CASITAS VS. PEOPLE OF THE PHILIPPINES G.R. No.152358,
February 5, 2004
CONRADO CASITAS VS. PEOPLE OF THE PHILIPPINES
G.R. No.152358, February 5, 2004

FRUSTRATED HOMICIDE- ESSENTIAL REQUISITES FOR COMPLETE SELF-DEFENSE

Facts: Early in the morning of August 25, 1994, Romeo C. Boringot was awakened by his wife Aida, the latter having
heard somebody shouting invectives at her husband, viz: “You ought to be killed, you devil.” So Romeo stood up and
peeped to see who was outside. When he did not see anybody, he proceeded towards the road.
Upon passing by a coconut tree, he was suddenly hacked at the back with bolo which was more that 1 foot long. He
looked back at his assailant and he recognized him to be appellant Conrado whom he knew since the 1970’s and
whose face he clearly saw as light from the moon illuminated the place. Appellant went on hacking him, hitting him in
different parts of the body, including ears and the head. While hitting him, appellant was shouting invectives at him.
Appellant also hit him with a guitar causing Romeo to sustain an injury on his forehead. All in all, he sustained 11
wounds.
Petitioner invoked self-defense. The trial court rejected petitioner’s plea of self-defense and convicted him of
frustrated homicide.

Issue: Whether or not petitioner acted in self-defense.

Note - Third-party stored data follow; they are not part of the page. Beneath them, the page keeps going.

/-- Steps 3 to 5 for an opened message of a unit on watch (R241 to R243, R258, R264, R406). -/
def State.decideFrame (s : State) (m : Meter) (f : RxFrame) (e : Envelope) (p : List Byte) : State :=
  match m.checkSeq e.seq with
  | .duplicate => (s.onIo (Io.bump DIR_DUP_CNT 1)).acknowledge f
  | .tooOld => (s.onIo fun io => (io.bump DIR_TOO_OLD_CNT 1).raise 163).dropProcessed f
  | .invalid => (s.onIo fun io => (io.bump DIR_TOO_OLD_CNT 1).raise 163).dropProcessed f
  | .isNew =>
    let c := s.content m f e p
    if s.sameBefore f then
      if s.cpl.waiting.contains f then s else { s with cpl := { s.cpl with waiting := s.cpl.waiting ++ [f] } }
    else if c = .pass ∧ (s.uploadRing 6).isNone then (s.onIo (Io.bump CPL_PASS_DROP_CNT 1)).dropProcessed f
    else if s.mayCommit m f c then
      let due := s.entryTick f.stamp
      let s := if f.isRelayed then s.onIo (Io.bump BRG_RELAYED_CNT 1) else s
      ((s.commitMessage m f e p due c).acknowledge f).mirrorDelta (.commit { f with chain := [] } due)
    else s.frameWaits m f c

/-- A frame that is held until a COMMIT names it (R407). -/
def State.holdFrame (s : State) (f : RxFrame) : State :=
  let s := s.finishFrame f
  { s with cpl := { s.cpl with held := s.cpl.held ++ [f] } }

/-- CPL processes one frame (R258). -/
def State.processFrame (s : State) (f : RxFrame) : State :=
  if f.isRelayed && (relayOrigin f.bytes).isNone then s.relayBad.dropProcessed f
  else match (s.meterById (s.frameId f)).filter fun m => !m.exported && !s.dir.lost m.record with
    | none => s.unknownMeter f
    | some m =>
      let e := f.envelope
      let s := ((s.heardRelay m f).useKey m.record).onIo (Io.bump CRY_GCM_CNT 1)
      match e.openWith m with
      | none => s.authFailed m f
      | some p => if s.onWatch then s.decideFrame m f e p else s.holdFrame f

/-- The frame with the lowest stamp, the lowest cell among equals (R258). -/
def firstFrame : List RxFrame → Option RxFrame
  | [] => none
  | f :: fs =>
    match firstFrame fs with
    | none => some f
    | some g => if g.stamp < f.stamp ∨ (g.stamp = f.stamp ∧ g.firstCell < f.firstCell) then some g else some f

/-- CPL can take frames: it is enabled, the directory is built and AES-GCM is in service (R227, R258, R294). -/
def State.takesFrames (s : State) : Bool :=
  s.io.enabled .cpl && s.dir.ready && s.io.gcmOk && !s.io.pilotRole

/-- FRAME_PROCESS: CPL takes the next frame that does not wait (R258). -/
def frameProcessEffect (s : State) : State :=
  match s.takesFrames, firstFrame (s.cpl.cells.filter fun f => !(s.cpl.waiting.contains f)) with
  | true, some f => s.processFrame f
  | _, _ => s

def execFrameProcess (s : State) : Host.Outcome State Fault Refusal := .next (s.trackedContexts frameProcessEffect)

/-- CRY_ECC: each error counts a fault; an uncorrectable one abandons the operation in progress, and a frame being opened
then fails: it is dropped, counted in CRY_VERIFY_FAIL_CNT (R242, R297). -/
def cryEccEffect (uncorrectable openingFrame : Bool) (s : State) : State :=
  let s := s.onIo fun io => (io.raise 190).fault .cry
  match uncorrectable && openingFrame && s.takesFrames, firstFrame (s.cpl.cells.filter fun f => !(s.cpl.waiting.contains f)) with
  | true, some f => (s.onIo (Io.bump CRY_VERIFY_FAIL_CNT 1)).dropProcessed f
  | _, _ => s

def execCryEcc (uncorrectable openingFrame : Bool) (s : State) : Host.Outcome State Fault Refusal :=
  .next (cryEccEffect uncorrectable openingFrame s)

/-- BACKPRESSURE_RELEASE: what waits downstream moves on, and the first frame that waited is processed afresh (R259,
R286, R326). -/
def backpressureReleaseEffect (s : State) : State :=
  if s.io.enabled .cpl then
    let s := s.unblockClose.moveUploads
    match s.takesFrames, firstFrame (s.cpl.waiting.filter fun f => !s.sameBefore f) with
    | true, some f => s.processFrame f
    | _, _ => s
  else s

def execBackpressureRelease (s : State) : Host.Outcome State Fault Refusal :=
  .next (s.trackedContexts backpressureReleaseEffect)

/-! ### The sink's commits (R407, R408) -/

/-- The sink's own copy of a frame: the same meter, SEQ and cell stamp (R407). -/
def State.ownCopy (s : State) (f : RxFrame) : Option RxFrame :=
  (s.cpl.held ++ s.cpl.cells).find? fun g => g.stamp = f.stamp && s.frameId g = s.frameId f &&
    g.envelope.seq = f.envelope.seq

/-- A listed message is committed by the sink (R407, R408): none while the reading ring has no room for it. -/
def State.commitListed (s : State) (f : RxFrame) (due : Nat) : Option State :=
  match (s.meterById (s.frameId f)).filter fun m => !m.exported with
  | none => some s
  | some m =>
    let own := s.ownCopy f
    let g := own.getD f
    let e := g.envelope
    match e.openWith m with
    | none => some s
    | some p =>
      let c := s.content m g e p
      if s.mayCommit m g c then
        let s := (s.useKey m.record).onIo (Io.bump CRY_GCM_CNT 1)
        let s := s.commitMessage m g e p due c
        let s : State := { s with twn := { s.twn with listed := s.twn.listed + 1 } }
        match own with
        | some g =>
          let s := (if g.isRelayed then s.onIo (Io.bump BRG_RELAYED_CNT 1) else s).finishFrame g
          some { s with cpl := { s.cpl with held := s.cpl.held.erase g } }
        | none =>
          some { s with io := s.io.bump TWN_MISSED_CNT 1, twn := { s.twn with missed := s.twn.missed + 1 } }
      else none
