-- ==== Sys2Proof/Certificates/Slice0/Obligations.lean ====
section
/-! DEFINITION. The statements about the model. -/

open Sys2Proof Sys2Proof.Machine

/-! ### The queue -/

/-- A step with a command at the front of the queue is that command's meaning on the state with the rest of the queue. With no
command waiting the unit idles: the model's choice (log entry 3). -/
def Obligations.StepRunsFrontCommand : Prop :=
  (∀ (c : Instr) (rest : List Instr) (s : State),
    step { s with pending := c :: rest } = exec c { s with pending := rest }) ∧
  ∀ s : State, s.pending = [] → step s = .next s

/-- A counter register after one more count, saturating (R46). -/
def oneMore (w : Word) : Word := BitVec.ofNat 32 (min (w.toNat + 1) 0xFFFFFFFF)

/-! ### Registers, blocks and events (02_registers_rings_events.md) -/

/-- ENABLE_CLEAR clears ENABLE, IDLE_REQ takes the value given, EVT_CLEAR clears the event bits written, each with no other
bit of the unit changed (R46, R48); FAULT_LIMIT.CLEAR ends the latch and empties the fault history of its block, and beside
that only the gate of R417 may move, with its event (R46, R54, R55). -/
def Obligations.BlockControlRows : Prop :=
  ∀ (m : Master) (b : Block) (s : State), s.reaches m = true →
    Answers (.enableClear m b) s (fun t => t.io.enabled b = false ∧
      (∀ lo w, 1 ≤ lo → t.io.fld ⟨ctrlOf b, lo, w⟩ = s.io.fld ⟨ctrlOf b, lo, w⟩) ∧ RegsOnly [ctrlOf b] s t) ∧
    (∀ on, Answers (.idleReq m b on) s fun t => t.io.fld ⟨ctrlOf b, 2, 1⟩ = b2n on ∧
      (∀ lo w, (lo + w ≤ 2 ∨ 3 ≤ lo) → t.io.fld ⟨ctrlOf b, lo, w⟩ = s.io.fld ⟨ctrlOf b, lo, w⟩) ∧
      RegsOnly [ctrlOf b] s t) ∧
    (∀ v, Answers (.evtClear m b v) s fun t =>
      t.io.reg (evtOf b) = s.io.reg (evtOf b) &&& ~~~v ∧ RegsOnly [evtOf b] s t) ∧
    Answers (.faultLimitClear m b) s fun t => t.io.faultLatched b = false ∧ t.io.faultHistory b = [] ∧
      (∀ c, c ≠ b → t.io.faultHistory c = s.io.faultHistory c) ∧
      (∀ lo w, (lo + w ≤ 2 ∨ 3 ≤ lo) → t.io.fld ⟨statOf b, lo, w⟩ = s.io.fld ⟨statOf b, lo, w⟩) ∧
      EventsOnly [statOf b, TWN_STATE, evtOf .twn] s t

/-- EXPERT_SET sets EXPERT and puts the values derived from the basic registers into the written ones, with every value in force
as it was; EXPERT_CLEAR clears it and puts the derived values there (R51, R52); EFFECTIVE_VALUE_APPLY puts the written values
whose safe boundary has come in force and changes nothing else (R53). -/
def Obligations.ExpertRows : Prop :=
  ∀ (m : Master) (b : Block) (s : State), s.reaches m = true →
    (s.io.expertOn b = false → Answers (.expertSet m b) s fun t => t.io.expertOn b = true ∧ t.io.eff = s.io.eff ∧
      ∀ a ∈ expertAddrs b, t.io.reg a = s.io.derived a) ∧
    (s.io.expertOn b = true → Answers (.expertClear m b) s fun t => t.io.expertOn b = false ∧
      ∀ a ∈ expertAddrs b, t.io.reg a = s.io.derived a) ∧
    ∀ at', Answers (.effectiveValueApply (b, at')) s fun t =>
      (∀ a ∈ expertAddrs b, boundaryIs b a at' = true → t.io.effReg a = s.io.reg a) ∧
      (∀ a, ¬ (a ∈ expertAddrs b ∧ boundaryIs b a at' = true) → t.io.effReg a = s.io.effReg a) ∧
      t = { s with io := { s.io with eff := t.io.eff } }

/-- BLOCK_RESET and EVT_SET: an idle block that may be reset is disabled and the reset counted; but for DIR, whose build runs,
and UPD, which shows the bundle that runs, its fault history is empty and its registers are at their reset values, always-on
bits, VER and expert registers apart, with the registers of every other block as they were; any other block refuses, which is
counted and raises RESET_REFUSED, and nothing else happens (R48, R479). EVT_SET sets the bits written of the sources the block
has, keeps the others, counts no fault and latches none (R44, R49). -/
def Obligations.BlockResetAndForcing : Prop :=
  ∀ (m : Master) (b : Block) (s : State), s.reaches m = true →
    (refusesReset b = false → s.idle b = true → Answers (.blockReset m b) s fun t =>
      t.io.enabled b = false ∧ t.io.dram = s.io.dram ∧
      t.io.fld ⟨RST_COUNT, 24, 8⟩ = min (s.io.fld ⟨RST_COUNT, 24, 8⟩ + 1) 255 ∧
      (b ≠ .dir → b ≠ .upd → t.io.faultHistory b = [] ∧
        (∀ a, blockAt a = some b → keptBits 2 a = 0 → a ≠ blockBase b + 4 → a ∉ expertAddrs b → t.io.reg a = resetOf a) ∧
        ∀ a, blockAt a ≠ some b → a ≠ RST_COUNT → t.io.reg a = s.io.reg a)) ∧
    (refusesReset b = true ∨ s.idle b = false → Answers (.blockReset m b) s fun t =>
      t.io.fld ⟨evtOf .rst, 2, 1⟩ = 1 ∧ t.io.reg RST_BLOCK_REF_CNT = oneMore (s.io.reg RST_BLOCK_REF_CNT) ∧
      EventsOnly [RST_BLOCK_REF_CNT, evtOf .rst] s t) ∧
    ∀ v : Word, Answers (.evtSet m b v) s fun t =>
      (∀ i, i < sourceCount b → reservedEvent b i = false →
        t.io.fld ⟨evtOf b, i, 1⟩ = max (s.io.fld ⟨evtOf b, i, 1⟩) (v.get i 1)) ∧
      (∀ i, i < 32 → (sourceCount b ≤ i ∨ reservedEvent b i = true) →
        t.io.fld ⟨evtOf b, i, 1⟩ = s.io.fld ⟨evtOf b, i, 1⟩) ∧
      t.io.faults = s.io.faults ∧ EventsOnly [evtOf b] s t

/-- A master that does not reach the registers changes nothing: the debug port while the protection record does not enable
it (R39). -/
def Obligations.UnreachableMasterChangesNothing : Prop :=
  ∀ (m : Master) (s : State), s.reaches m = false →
    (∀ addr v, addr % 4 = 0 → exec (.registerWrite m addr v) s = .next s) ∧
    (∀ b, exec (.enableClear m b) s = .next s ∧ exec (.blockReset m b) s = .next s ∧ exec (.expertSet m b) s = .next s ∧
      exec (.expertClear m b) s = .next s ∧ exec (.faultLimitClear m b) s = .next s) ∧
    (∀ b on, exec (.idleReq m b on) s = .next s) ∧
    (∀ b v, exec (.evtSet m b v) s = .next s ∧ exec (.evtClear m b v) s = .next s) ∧
    (∀ n i, exec (.hstDb m n i) s = .next s) ∧
    (∀ n, exec (.ringEnable m n) s = .next s ∧ exec (.ringDisable m n) s = .next s) ∧
    (∀ v, exec (.evtVecArm m v) s = .next s) ∧ (∀ v, exec (.msixUnmask m v) s = .next s)

/-- A register at which a write only stores: none of the four common command registers of its block (CTRL, EVT, EVT_SET,
FAULT_LIMIT), no register with a command of its own, no half of a 64-bit pair, and none whose lock stands (R46, R50, R67). -/
def plainAt (s : State) (m : Master) (b : Block) (addr : Nat) (v : Word) : Prop :=
  addr % 4 = 0 ∧ addr < 2 ^ 22 ∧ blockAt addr = some b ∧ addr ∉ [ctrlOf b, evtOf b, blockBase b + 0x18, faultLimitOf b] ∧
    s.commandWrite m addr v = none ∧ isWideLo addr = false ∧ isWideHi addr = false ∧ s.regLocked addr = false

/-- REGISTER_WRITE of a register at which a write only stores (`plainAt`), in a block whose registers nothing else follows
(all but HST, EVT, RCK and STO, of which the routes and the SPI's DRAM base are stated too): with a value within every field's
range and the register's form, it takes the RW fields, clears RW1C bits and sets RW1S bits, with reserved and other bits as
they were and every other register unchanged but those that delivery changes and expert registers; one outside is ignored
whole and counted, and so is a write of an expert register while EXPERT is 0; a write at an offset of no block, or of a
register without a writable field, changes nothing. At the registers that have a command of their own, the write is that
command; in BAR2 it writes the DRAM, where usable (R4, R5, R36, R46, R52, R57, R564). -/
def Obligations.RegisterWriteStoresOrCounts : Prop :=
  ∀ (m : Master) (v : Word) (s : State), s.reaches m = true →
    (∀ b addr, plainAt s m b addr v → ∀ expert fs, regAt addr = some (expert, fs) →
      fs.all (fun f => f.ty = .ro || f.ty = .rc || f.ty = .wo) = false →
      ((expert = true → s.io.expertOn b = true) → fs.all (fieldAdmits v) = true → s.formOk addr v = true →
        b ∉ [Block.hst, .evt, .rck, .sto] → addr ≠ faultWindowOf b → Answers (.registerWrite m addr v) s fun t =>
          t.io.reg addr = writtenValue fs (s.io.reg addr) v ∧ t.io.dram = s.io.dram ∧ t.io.now = s.io.now ∧
          ∀ a, a ≠ addr → a ∉ deliveryRegs → (∀ c, a ∉ expertAddrs c) → t.io.reg a = s.io.reg a) ∧
      ((expert = true ∧ s.io.expertOn b = false) → Answers (.registerWrite m addr v) s fun t =>
        t.io.reg HST_EXPERT_IGN_CNT = oneMore (s.io.reg HST_EXPERT_IGN_CNT) ∧ RegsOnly [HST_EXPERT_IGN_CNT] s t) ∧
      ((expert = true → s.io.expertOn b = true) → b ≠ .rck → (fs.all (fieldAdmits v) && s.formOk addr v) = false →
        Answers (.registerWrite m addr v) s fun t =>
          t.io.reg HST_EXPERT_IGN_CNT = oneMore (s.io.reg HST_EXPERT_IGN_CNT) ∧ RegsOnly [HST_EXPERT_IGN_CNT] s t)) ∧
    (∀ b addr, plainAt s m b addr v → ∀ expert fs, regAt addr = some (expert, fs) →
      fs.all (fun f => f.ty = .ro || f.ty = .rc || f.ty = .wo) = true → exec (.registerWrite m addr v) s = .next s) ∧
    (∀ n, n < 256 → Answers (.registerWrite m (routeOf n) v) s fun t =>
      t.io.reg (routeOf n) = (((s.io.reg (routeOf n)).put 0 6 (v.get 0 6)).put 8 5 (v.get 8 5)).put 13 2 (v.get 13 2)) ∧
    Answers (.registerWrite m HST_SPI_DRAM_BASE v) s (fun t =>
      t.io.reg HST_SPI_DRAM_BASE = (s.io.reg HST_SPI_DRAM_BASE).put 0 3 (v.get 0 3)) ∧
    (∀ addr, blockAt addr = none → addr % 4 = 0 → addr < 2 ^ 22 → exec (.registerWrite m addr v) s = .next s) ∧
    (∀ b, exec (.registerWrite m (evtOf b) v) s = exec (.evtClear m b v) s ∧
      exec (.registerWrite m (blockBase b + 0x18) v) s = exec (.evtSet m b v) s) ∧
    (∀ n, n < 64 → exec (.registerWrite m (0x23000 + 4 * n) v) s = exec (.hstDb m n (v.get 0 16)) s) ∧
    exec (.registerWrite m EVT_VEC_ARM v) s = exec (.evtVecArm m v) s ∧
    exec (.registerWrite m RST_CMD_KEY v) s = exec (.rstCmdKey m v) s ∧
    exec (.registerWrite m RST_CMD v) s = exec (.rstCmd m v) s ∧
    ∀ a, a % 4 = 0 → a < 2 ^ 33 → Answers (.registerWrite m (bar2At + a) v) s fun t =>
      t = { s with io := { s.io with dram := t.io.dram } } ∧
      (∀ x, x < s.io.dramBytes → a ≤ x → x < a + 4 → t.io.dramByte x = (leBytes 4 v.toNat).getD (x - a) 0) ∧
      ∀ x, (x < a ∨ a + 4 ≤ x) → t.io.dramByte x = s.io.dramByte x

/-- The rows of a 64-bit register (R50): here of MER_NOW, a read of LO gives LO and captures HI for its master alone, the
master's next read of HI gives what was captured even if HI has changed since, and drops it; without a capture it gives HI. Of
the ID of a point that is off, a write of LO is held for its master, and its write of HI commits both. A register access off a
word's boundary is none that the spec describes, and stops: the model's choice (log entry 12). -/
def Obligations.WideRegisterRows : Prop :=
  ∀ (m : Master) (s : State), (s.reaches m = true →
    Answers (.wideRegisterLoAccess m MER_NOW none) s (fun t =>
      t.io.out = s.io.out ++ [.readData m (s.regView MER_NOW)] ∧
      t.io.shadowOf m (MER_NOW + 4) = some (s.regView (MER_NOW + 4)) ∧
      (∀ m' hi, m' ≠ m → t.io.shadowOf m' hi = s.io.shadowOf m' hi) ∧ t.io.regs = s.io.regs) ∧
    (∀ w, s.io.shadowOf m (MER_NOW + 4) = some w → Answers (.wideRegisterHiAccess m (MER_NOW + 4) none) s fun t =>
      t.io.out = s.io.out ++ [.readData m w] ∧ t.io.shadowOf m (MER_NOW + 4) = none ∧ t.io.regs = s.io.regs) ∧
    (s.io.shadowOf m (MER_NOW + 4) = none → Answers (.wideRegisterHiAccess m (MER_NOW + 4) none) s fun t =>
      t.io.out = s.io.out ++ [.readData m (s.regView (MER_NOW + 4))] ∧ t.io.regs = s.io.regs) ∧
    ∀ i v, i < 4 → s.io.pointOn i = false →
      Answers (.wideRegisterLoAccess m (RCK_POINT_ID + 8 * i) (some v)) s (fun t =>
        t.io.held m (RCK_POINT_ID + 8 * i) = some v ∧
        (∀ m' lo, m' ≠ m → t.io.held m' lo = s.io.held m' lo) ∧
        t = { s with io := { s.io with heldLo := t.io.heldLo } }) ∧
      ∀ w, s.io.held m (RCK_POINT_ID + 8 * i) = some w →
        Answers (.wideRegisterHiAccess m (RCK_POINT_ID + 8 * i + 4) (some v)) s fun t =>
          t.io.reg (RCK_POINT_ID + 8 * i) = w ∧ t.io.reg (RCK_POINT_ID + 8 * i + 4) = v ∧
          t.io.held m (RCK_POINT_ID + 8 * i) = none ∧
          ∀ a, a ≠ RCK_POINT_ID + 8 * i → a ≠ RCK_POINT_ID + 8 * i + 4 → t.io.reg a = s.io.reg a) ∧
    ∀ addr, addr % 4 ≠ 0 →
      (∀ v, exec (.registerWrite m addr v) s = .fault .unaligned) ∧
      ∀ w, exec (.wideRegisterLoAccess m addr w) s = .fault .unaligned ∧
        exec (.wideRegisterHiAccess m addr w) s = .fault .unaligned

Held: The petitioner was burdened to prove, with clear and convincing evidence, the confluence of the three essential
requisites for complete self-defense: (a) unlawful aggression on the part of the victim; (b) reasonable means used by
the person defending himself to repel or prevent the unlawful to repel or prevent the unlawful aggression; (c) lack of
sufficient provocation on the part of the person defending himself. By invoking self-defense, the petitioner thereby
submitted having deliberately caused the victim’s injuries. The burden of proof is shifted to him to prove with clear
and convincing all the requisites of his affirmative defense. He must rely on the strength of his own evidence and not
the weakness of that of the disbelieved after the petitioner admitted inflicting the mortal injuries on the victim. In this
case, the petitioner failed to prove his affirmative defense.
The number, nature and location of the victim’s wounds belie the petitioner’s claim that the said wounds or the victim
were inflicted as they duel with each other.
Witness for the petitioner testified that the wounds sustained by petitioner could not have been caused by bolo.
Petitioner never surrendered voluntarily to the police and admitted that he had injured the victim. This would have
bolstered his claim that he hacked the victim to defend himself. The petitioner did not do so.